55 lines (37 loc) · 1.97 KB

ZBW - digital archive data fetcher and converter

This program downloads data from a variety of CBS databases and performs a conversion to a proprietary CSV schema.

Getting started and prerequisites

  1. Install curl.
  2. Install cpanminus.
  3. Install Catmandu. The necessary dependencies are automatically resolved and installed.
  4. Install the Catmandu MARC importer:
$ sudo cpanm Catmandu::Importer::MARC
  1. Install the Catmandu CSV exporter:
$ sudo cpanm Catmandu::Exporter::CSV

Usage

First there has to be a list of PPN IDs (one per row) in a file. A PPN (PICA production number) is a unique record identifier for bibliographic records in a CBS database.

The program expects three arguments when invoked:

./da_fetch.sh [filename] [target] [ISIL].

If no target is specified, the data is extracted from owc-de-206.

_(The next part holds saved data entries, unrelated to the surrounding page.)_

-- ==== Sys2Proof/Decode.lean ====
section
/-! DEFINITION. The decoder from 32-bit words to instructions and the encoder back, from the formats of 02 R36 to R38,
the opcode grid of R44 and the sub-ops of R45. -/

namespace Sys2Proof

/-- Bits [lo + n - 1 : lo] of a word. -/
abbrev fld (w : Word) (lo n : Nat) : BitVec n := w.extractLsb' lo n

/-- The instruction, unless a reserved bit of the word (a bit of the mask) is 1 (R46). -/
def reservedZero (w mask : Word) (i : Instr) : Except Reject Instr :=
  if w &&& mask = 0 then .ok i else .error .reservedField


/-- Row 0_ of the opcode grid (R44): the opcodes 0x00 to 0x0F, by their low digit. -/
def parseRow0 (w : Word) (lo : Nat) : Except Reject Instr :=
  match lo with
  | 1 => reservedZero w 0x0#32 (.br (fld w 19 5) (fld w 18 1) (fld w 16 2) (fld w 0 16))
  | 2 => reservedZero w 0xff00ff#32 (.brx (fld w 8 8))
  | 3 => reservedZero w 0x0#32 (.call (fld w 0 24))
  | 4 => reservedZero w 0xff00ff#32 (.callx (fld w 8 8))
  | 5 =>
    if fld w 16 8 = 0#8 then reservedZero w 0xffff#32 (.ret)
    else .error .reservedSubOp
  | 6 =>
    if fld w 16 8 = 0#8 then reservedZero w 0xff#32 (.regang (fld w 8 8))
    else .error .reservedSubOp
  | 7 =>
    if fld w 16 8 = 0#8 then reservedZero w 0xffff#32 (.exit)
    else .error .reservedSubOp
  | 8 => reservedZero w 0xffffff#32 (.nop)
  | 9 =>
    if fld w 16 8 = 0#8 then reservedZero w 0xffff#32 (.yield)
    else .error .reservedSubOp
  | 10 =>
    if fld w 16 8 = 0#8 then reservedZero w 0xffff#32 (.promo)
    else if fld w 16 8 = 1#8 then reservedZero w 0xffff#32 (.promoDemote)
    else .error .reservedSubOp
  | _ => .error .unassignedOpcode

/-- Row 1_ of the opcode grid (R44): the opcodes 0x10 to 0x1F, by their low digit. -/
def parseRow1 (w : Word) (lo : Nat) : Except Reject Instr :=
  match lo with
  | 0 => reservedZero w 0x0#32 (.pand (fld w 16 8) (fld w 8 8) (fld w 0 8))
  | 1 => reservedZero w 0x0#32 (.por (fld w 16 8) (fld w 8 8) (fld w 0 8))
  | 2 => reservedZero w 0x0#32 (.pxor (fld w 16 8) (fld w 8 8) (fld w 0 8))
  | 3 => reservedZero w 0xff#32 (.pnot (fld w 16 8) (fld w 8 8))
  | 4 => reservedZero w 0xffff#32 (.exsave (fld w 16 8))
  | 5 => reservedZero w 0xfe#32 (.exand (fld w 16 8) (fld w 8 8) (fld w 0 1))
  | 6 => reservedZero w 0xff00ff#32 (.exload (fld w 8 8))
  | 7 => reservedZero w 0xff#32 (.ballot (fld w 16 8) (fld w 8 8))
  | 8 => reservedZero w 0xfc#32 (.vote (fld w 16 8) (fld w 8 8) (fld w 0 2))
  | 9 => reservedZero w 0xff#32 (.popc (fld w 16 8) (fld w 8 8))
  | 10 => reservedZero w 0xff#32 (.mpfx (fld w 16 8) (fld w 8 8))
  | 11 => reservedZero w 0x0#32 (.shfl (fld w 16 8) (fld w 8 8) (fld w 0 8))
  | 12 => reservedZero w 0x3fe0#32 (.shfli (fld w 16 8) (fld w 14 2) (fld w 0 5))
  | 13 => reservedZero w 0xf8#32 (.gred (fld w 16 8) (fld w 8 8) (fld w 0 3))
  | 14 => reservedZero w 0xff#32 (.psets (fld w 16 8) (fld w 8 8))
  | _ => .error .unassignedOpcode

/-- Row 2_ of the opcode grid (R44): the opcodes 0x20 to 0x2F, by their low digit. -/
def parseRow2 (w : Word) (lo : Nat) : Except Reject Instr :=
  match lo with
  | 0 => reservedZero w 0xf80000#32 (.mset (fld w 16 3) (fld w 0 16))
  | 1 => reservedZero w 0x800000#32 (.msetg (fld w 0 23))
  | 2 => reservedZero w 0xffff#32 (.mget (fld w 16 8))
  | 3 => reservedZero w 0xff00ff#32 (.msetr (fld w 8 8))
  | 4 => reservedZero w 0x0#32 (.wait (fld w 18 6) (fld w 12 6) (fld w 6 6) (fld w 0 6))
  | 5 => reservedZero w 0xfff800#32 (.waitr (fld w 8 3) (fld w 0 8))
  | 6 => reservedZero w 0x0#32 (.regrow (fld w 16 8) (fld w 0 16))
  | 7 => reservedZero w 0xff0000#32 (.regshr (fld w 0 16))
  | 8 => reservedZero w 0xffff#32 (.flget (fld w 16 8))
  | 9 => reservedZero w 0xffffe0#32 (.flclr (fld w 0 5))
  | _ => .error .unassignedOpcode

/-- Row 3_ of the opcode grid (R44): the opcodes 0x30 to 0x3F, by their low digit. -/
def parseRow3 (w : Word) (lo : Nat) : Except Reject Instr :=
  match lo with
  | 0 => reservedZero w 0x0#32 (.sadd (fld w 16 8) (fld w 8 8) (fld w 0 8))
  | 1 => reservedZero w 0x0#32 (.ssub (fld w 16 8) (fld w 8 8) (fld w 0 8))
  | 2 => reservedZero w 0x0#32 (.smul (fld w 16 8) (fld w 8 8) (fld w 0 8))
  | 3 => reservedZero w 0x0#32 (.sand (fld w 16 8) (fld w 8 8) (fld w 0 8))
  | 4 => reservedZero w 0x0#32 (.sor (fld w 16 8) (fld w 8 8) (fld w 0 8))
  | 5 => reservedZero w 0x0#32 (.sxor (fld w 16 8) (fld w 8 8) (fld w 0 8))
  | 6 => reservedZero w 0x0#32 (.sshl (fld w 16 8) (fld w 8 8) (fld w 0 8))
  | 7 => reservedZero w 0x0#32 (.sshr (fld w 16 8) (fld w 8 8) (fld w 0 8))
  | 8 => reservedZero w 0x0#32 (.sslt (fld w 16 8) (fld w 8 8) (fld w 0 8))
  | 9 => reservedZero w 0x0#32 (.smovi (fld w 16 8) (fld w 0 16))
  | 10 => reservedZero w 0x0#32 (.smovhi (fld w 16 8) (fld w 0 16))
  | 11 => reservedZero w 0x0#32 (.sread (fld w 16 8) (fld w 8 8) (fld w 0 8))
  | _ => .error .unassignedOpcode

/-- Row 4_ of the opcode grid (R44): the opcodes 0x40 to 0x4F, by their low digit. -/
def parseRow4 (w : Word) (lo : Nat) : Except Reject Instr :=
  match lo with
  | 0 => reservedZero w 0x0#32 (.iadd (fld w 16 8) (fld w 8 8) (fld w 0 8))
  | 1 => reservedZero w 0x0#32 (.isub (fld w 16 8) (fld w 8 8) (fld w 0 8))
  | 2 => reservedZero w 0x0#32 (.imul (fld w 16 8) (fld w 8 8) (fld w 0 8))
  | 3 => reservedZero w 0x0#32 (.imulh (fld w 16 8) (fld w 8 8) (fld w 0 8))
  | 4 => reservedZero w 0x0#32 (.imad (fld w 16 8) (fld w 8 8) (fld w 0 8))
  | 5 => reservedZero w 0x0#32 (.idiv (fld w 16 8) (fld w 8 8) (fld w 0 8))
  | 6 => reservedZero w 0x0#32 (.irem (fld w 16 8) (fld w 8 8) (fld w 0 8))
  | 7 => reservedZero w 0x0#32 (.imin (fld w 16 8) (fld w 8 8) (fld w 0 8))
  | 8 => reservedZero w 0x0#32 (.imax (fld w 16 8) (fld w 8 8) (fld w 0 8))
  | 9 => reservedZero w 0xff#32 (.iabs (fld w 16 8) (fld w 8 8))
  | 10 => reservedZero w 0xff#32 (.ineg (fld w 16 8) (fld w 8 8))
  | 11 => reservedZero w 0x0#32 (.icmpeq (fld w 16 8) (fld w 8 8) (fld w 0 8))
  | 12 => reservedZero w 0x0#32 (.icmpne (fld w 16 8) (fld w 8 8) (fld w 0 8))
  | 13 => reservedZero w 0x0#32 (.icmplt (fld w 16 8) (fld w 8 8) (fld w 0 8))
  | 14 => reservedZero w 0x0#32 (.icmple (fld w 16 8) (fld w 8 8) (fld w 0 8))
  | 15 => reservedZero w 0x0#32 (.isel (fld w 16 8) (fld w 8 8) (fld w 0 8))
  | _ => .error .unassignedOpcode

/-- Row 5_ of the opcode grid (R44): the opcodes 0x50 to 0x5F, by their low digit. -/
def parseRow5 (w : Word) (lo : Nat) : Except Reject Instr :=
  match lo with
  | 0 => reservedZero w 0x0#32 (.imovi (fld w 16 8) (fld w 0 16))
  | 1 => reservedZero w 0x0#32 (.imovhi (fld w 16 8) (fld w 0 16))
  | 2 => reservedZero w 0xff#32 (.vbcst (fld w 16 8) (fld w 8 8))
  | 3 => reservedZero w 0x0#32 (.iaddi (fld w 16 8) (fld w 0 16))
  | 4 => reservedZero w 0x0#32 (.iaddc (fld w 16 8) (fld w 8 8) (fld w 0 8))
  | 5 => reservedZero w 0x0#32 (.imadw (fld w 16 8) (fld w 8 8) (fld w 0 8))
  | _ => .error .unassignedOpcode

/-- Row 6_ of the opcode grid (R44): the opcodes 0x60 to 0x6F, by their low digit. -/
def parseRow6 (w : Word) (lo : Nat) : Except Reject Instr :=
  match lo with
  | 0 => reservedZero w 0x0#32 (.and (fld w 16 8) (fld w 8 8) (fld w 0 8))
  | 1 => reservedZero w 0x0#32 (.or (fld w 16 8) (fld w 8 8) (fld w 0 8))
  | 2 => reservedZero w 0x0#32 (.xor (fld w 16 8) (fld w 8 8) (fld w 0 8))
  | 3 => reservedZero w 0x0#32 (.shl (fld w 16 8) (fld w 8 8) (fld w 0 8))
  | 4 => reservedZero w 0x0#32 (.shr (fld w 16 8) (fld w 8 8) (fld w 0 8))
  | 5 => reservedZero w 0x0#32 (.sar (fld w 16 8) (fld w 8 8) (fld w 0 8))
  | 6 => reservedZero w 0x0#32 (.rol (fld w 16 8) (fld w 8 8) (fld w 0 8))
  | 7 => reservedZero w 0x0#32 (.ror (fld w 16 8) (fld w 8 8) (fld w 0 8))
  | 8 => reservedZero w 0xff#32 (.bcnt (fld w 16 8) (fld w 8 8))
  | 9 => reservedZero w 0xff#32 (.clz (fld w 16 8) (fld w 8 8))
  | 10 => reservedZero w 0x0#32 (.bfe (fld w 16 8) (fld w 8 8) (fld w 0 8))
  | 11 => reservedZero w 0x0#32 (.bfi (fld w 16 8) (fld w 8 8) (fld w 0 8))
  | 12 => reservedZero w 0x0#32 (.lea (fld w 16 8) (fld w 8 8) (fld w 0 8))
  | _ => .error .unassignedOpcode

/-- Row 7_ of the opcode grid (R44): the opcodes 0x70 to 0x7F, by their low digit. -/
def parseRow7 (w : Word) (lo : Nat) : Except Reject Instr :=
  match lo with
  | 0 => reservedZero w 0x0#32 (.cvt (fld w 16 8) (fld w 8 8) (fld w 0 8))
  | 1 => reservedZero w 0xff#32 (.cvtpk (fld w 16 8) (fld w 8 8))
  | 2 => reservedZero w 0xff#32 (.unpk (fld w 16 8) (fld w 8 8))
  | 3 => reservedZero w 0xff#32 (.frint (fld w 16 8) (fld w 8 8))
  | 4 => reservedZero w 0x0#32 (.cvtq (fld w 16 8) (fld w 8 8) (fld w 0 8))
  | 5 => reservedZero w 0x0#32 (.cvtdq (fld w 16 8) (fld w 8 8) (fld w 0 8))
  | _ => .error .unassignedOpcode

/-- Row 8_ of the opcode grid (R44): the opcodes 0x80 to 0x8F, by their low digit. -/
def parseRow8 (w : Word) (lo : Nat) : Except Reject Instr :=
  match lo with
  | 0 => reservedZero w 0x0#32 (.fadd (fld w 16 8) (fld w 8 8) (fld w 0 8))
  | 1 => reservedZero w 0x0#32 (.fsub (fld w 16 8) (fld w 8 8) (fld w 0 8))
  | 2 => reservedZero w 0x0#32 (.fmul (fld w 16 8) (fld w 8 8) (fld w 0 8))
  | 3 => reservedZero w 0x0#32 (.ffma (fld w 16 8) (fld w 8 8) (fld w 0 8))
  | 4 => reservedZero w 0x0#32 (.ffms (fld w 16 8) (fld w 8 8) (fld w 0 8))
  | 5 => reservedZero w 0x0#32 (.fnma (fld w 16 8) (fld w 8 8) (fld w 0 8))
  | 6 => reservedZero w 0x0#32 (.fmin (fld w 16 8) (fld w 8 8) (fld w 0 8))
  | 7 => reservedZero w 0x0#32 (.fmax (fld w 16 8) (fld w 8 8) (fld w 0 8))
  | 8 => reservedZero w 0xff#32 (.fabs (fld w 16 8) (fld w 8 8))
  | 9 => reservedZero w 0xff#32 (.fneg (fld w 16 8) (fld w 8 8))
  | 10 => reservedZero w 0xff#32 (.vmov (fld w 16 8) (fld w 8 8))
  | 11 => reservedZero w 0x0#32 (.fcmpeq (fld w 16 8) (fld w 8 8) (fld w 0 8))
  | 12 => reservedZero w 0x0#32 (.fcmplt (fld w 16 8) (fld w 8 8) (fld w 0 8))
  | 13 => reservedZero w 0x0#32 (.fcmple (fld w 16 8) (fld w 8 8) (fld w 0 8))
  | 14 => reservedZero w 0x0#32 (.fcmpun (fld w 16 8) (fld w 8 8) (fld w 0 8))
  | 15 => reservedZero w 0xff#32 (.fclass (fld w 16 8) (fld w 8 8))
  | _ => .error .unassignedOpcode

/-- Row 9_ of the opcode grid (R44): the opcodes 0x90 to 0x9F, by their low digit. -/
def parseRow9 (w : Word) (lo : Nat) : Except Reject Instr :=
  match lo with
  | 0 => reservedZero w 0xff#32 (.frcp (fld w 16 8) (fld w 8 8))
  | 1 => reservedZero w 0xff#32 (.frsq (fld w 16 8) (fld w 8 8))
  | 2 => reservedZero w 0xff#32 (.fsqrt (fld w 16 8) (fld w 8 8))
  | 3 => reservedZero w 0x0#32 (.fdiv (fld w 16 8) (fld w 8 8) (fld w 0 8))
  | 4 => reservedZero w 0xff#32 (.fexp2 (fld w 16 8) (fld w 8 8))
  | 5 => reservedZero w 0xff#32 (.flog2 (fld w 16 8) (fld w 8 8))
  | 6 => reservedZero w 0x0#32 (.fhadd (fld w 16 8) (fld w 8 8) (fld w 0 8))
  | 7 => reservedZero w 0x0#32 (.fhmul (fld w 16 8) (fld w 8 8) (fld w 0 8))
  | 8 => reservedZero w 0x0#32 (.fhfma (fld w 16 8) (fld w 8 8) (fld w 0 8))
  | 9 => reservedZero w 0x0#32 (.fhmin (fld w 16 8) (fld w 8 8) (fld w 0 8))
  | 10 => reservedZero w 0x0#32 (.fhmax (fld w 16 8) (fld w 8 8) (fld w 0 8))
  | 11 => reservedZero w 0x0#32 (.fdot2 (fld w 16 8) (fld w 8 8) (fld w 0 8))
  | 12 => reservedZero w 0x0#32 (.fsel (fld w 16 8) (fld w 8 8) (fld w 0 8))
  | 13 => reservedZero w 0x0#32 (.fscale (fld w 16 8) (fld w 8 8) (fld w 0 8))
  | 14 => reservedZero w 0xff#32 (.fgetexp (fld w 16 8) (fld w 8 8))
  | 15 => reservedZero w 0x0#32 (.fcopysign (fld w 16 8) (fld w 8 8) (fld w 0 8))
  | _ => .error .unassignedOpcode

/-- Row A_ of the opcode grid (R44): the opcodes 0xA0 to 0xAF, by their low digit. -/
def parseRowA (w : Word) (lo : Nat) : Except Reject Instr :=
  match lo with
  | 0 => reservedZero w 0x0#32 (.ldb (fld w 16 8) (fld w 8 8) (fld w 2 6) (fld w 0 2))
  | 1 => reservedZero w 0x0#32 (.ldbs (fld w 16 8) (fld w 8 8) (fld w 2 6) (fld w 0 2))
  | 2 => reservedZero w 0x0#32 (.ldh (fld w 16 8) (fld w 8 8) (fld w 2 6) (fld w 0 2))
  | 3 => reservedZero w 0x0#32 (.ldhs (fld w 16 8) (fld w 8 8) (fld w 2 6) (fld w 0 2))
  | 4 => reservedZero w 0x0#32 (.ldw (fld w 16 8) (fld w 8 8) (fld w 2 6) (fld w 0 2))
  | 5 => reservedZero w 0x0#32 (.ldd (fld w 16 8) (fld w 8 8) (fld w 2 6) (fld w 0 2))
  | 6 => reservedZero w 0x0#32 (.ldq (fld w 16 8) (fld w 8 8) (fld w 2 6) (fld w 0 2))
  | 7 => reservedZero w 0x8#32 (.ldAcq (fld w 16 8) (fld w 8 8) (fld w 5 3) (fld w 4 1) (fld w 2 1) (fld w 0 2))
  | 8 => reservedZero w 0x0#32 (.stb (fld w 16 8) (fld w 8 8) (fld w 2 6) (fld w 0 2))
  | 9 => reservedZero w 0x0#32 (.sth (fld w 16 8) (fld w 8 8) (fld w 2 6) (fld w 0 2))
  | 10 => reservedZero w 0x0#32 (.stw (fld w 16 8) (fld w 8 8) (fld w 2 6) (fld w 0 2))
  | 11 => reservedZero w 0x0#32 (.std (fld w 16 8) (fld w 8 8) (fld w 2 6) (fld w 0 2))
  | 12 => reservedZero w 0x0#32 (.stq (fld w 16 8) (fld w 8 8) (fld w 2 6) (fld w 0 2))
  | 13 => reservedZero w 0x8#32 (.stRel (fld w 16 8) (fld w 8 8) (fld w 5 3) (fld w 4 1) (fld w 2 1) (fld w 0 2))
  | 14 => reservedZero w 0xfe0002#32 (.pref (fld w 16 1) (fld w 8 8) (fld w 2 6) (fld w 0 1))
  | 15 => reservedZero w 0xff#32 (.pglob (fld w 16 8) (fld w 8 8))
  | _ => .error .unassignedOpcode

The following targets are available:

  • owc-de-206 (Arbeitskatalog der ZBW)
  • k10plus (database 1.1)
  • ebooks (database 1.2)
  • nl-monographien (database 1.50)
  • nl-zeitschriften (database 1.55)

If no ISIL is specified, the identifier.packageid column remains empty.

The records are now being downloaded and converted using Catmandu's ETL engine.

The PPN file will be automatically moved to a distinct directory: archive/ppns

A CSV file records-[filename].csv will be created that stores the converted records. The column separator is tab (\t). The file will be moved to archive/records.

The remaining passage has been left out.